▸ Exercise objective
In how many lines of the material below does the string "page" appear? Answer with a single number.

▸ Listed records
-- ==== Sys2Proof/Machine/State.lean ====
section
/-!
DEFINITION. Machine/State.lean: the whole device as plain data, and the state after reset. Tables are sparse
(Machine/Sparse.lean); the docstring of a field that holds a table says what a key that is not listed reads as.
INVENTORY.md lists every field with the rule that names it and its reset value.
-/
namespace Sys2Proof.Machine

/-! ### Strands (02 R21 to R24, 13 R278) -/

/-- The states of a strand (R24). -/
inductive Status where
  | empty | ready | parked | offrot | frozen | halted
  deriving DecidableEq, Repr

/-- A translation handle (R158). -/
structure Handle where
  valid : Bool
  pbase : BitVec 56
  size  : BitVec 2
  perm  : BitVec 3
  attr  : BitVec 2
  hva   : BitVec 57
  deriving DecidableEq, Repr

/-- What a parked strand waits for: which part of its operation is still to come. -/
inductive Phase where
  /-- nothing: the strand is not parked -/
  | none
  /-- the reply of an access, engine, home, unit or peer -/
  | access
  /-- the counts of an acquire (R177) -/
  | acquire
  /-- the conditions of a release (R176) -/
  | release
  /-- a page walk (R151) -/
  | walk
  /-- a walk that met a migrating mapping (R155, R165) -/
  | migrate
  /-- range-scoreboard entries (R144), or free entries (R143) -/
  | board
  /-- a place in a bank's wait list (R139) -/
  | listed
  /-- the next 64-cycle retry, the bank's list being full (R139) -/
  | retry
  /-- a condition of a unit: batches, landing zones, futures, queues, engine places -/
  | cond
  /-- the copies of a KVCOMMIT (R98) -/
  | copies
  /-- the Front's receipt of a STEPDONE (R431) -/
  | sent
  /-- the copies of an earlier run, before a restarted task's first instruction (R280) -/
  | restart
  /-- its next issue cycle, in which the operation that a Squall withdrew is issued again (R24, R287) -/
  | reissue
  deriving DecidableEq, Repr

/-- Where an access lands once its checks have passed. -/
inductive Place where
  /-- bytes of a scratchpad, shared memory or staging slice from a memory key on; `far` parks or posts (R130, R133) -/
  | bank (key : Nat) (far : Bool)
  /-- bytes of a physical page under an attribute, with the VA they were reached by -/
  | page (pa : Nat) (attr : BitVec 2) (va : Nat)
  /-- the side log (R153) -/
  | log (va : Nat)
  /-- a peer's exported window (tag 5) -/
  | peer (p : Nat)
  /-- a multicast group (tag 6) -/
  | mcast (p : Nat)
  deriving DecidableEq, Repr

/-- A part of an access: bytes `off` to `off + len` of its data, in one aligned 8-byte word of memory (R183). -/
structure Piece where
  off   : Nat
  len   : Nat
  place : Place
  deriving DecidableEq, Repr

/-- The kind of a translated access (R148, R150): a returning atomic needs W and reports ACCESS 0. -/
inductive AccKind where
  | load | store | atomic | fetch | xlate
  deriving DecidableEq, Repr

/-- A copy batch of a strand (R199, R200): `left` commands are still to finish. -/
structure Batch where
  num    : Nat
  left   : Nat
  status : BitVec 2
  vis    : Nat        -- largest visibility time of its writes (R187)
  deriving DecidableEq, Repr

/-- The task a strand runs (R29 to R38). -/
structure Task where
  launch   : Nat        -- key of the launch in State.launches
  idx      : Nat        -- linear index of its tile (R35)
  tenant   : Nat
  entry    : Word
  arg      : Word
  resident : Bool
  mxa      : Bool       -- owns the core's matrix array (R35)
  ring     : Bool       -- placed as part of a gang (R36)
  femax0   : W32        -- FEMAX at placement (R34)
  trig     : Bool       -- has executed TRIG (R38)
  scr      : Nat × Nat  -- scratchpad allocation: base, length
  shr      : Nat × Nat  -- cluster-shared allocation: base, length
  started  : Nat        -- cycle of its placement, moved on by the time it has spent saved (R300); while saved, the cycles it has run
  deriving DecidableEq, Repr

▸ Task response
3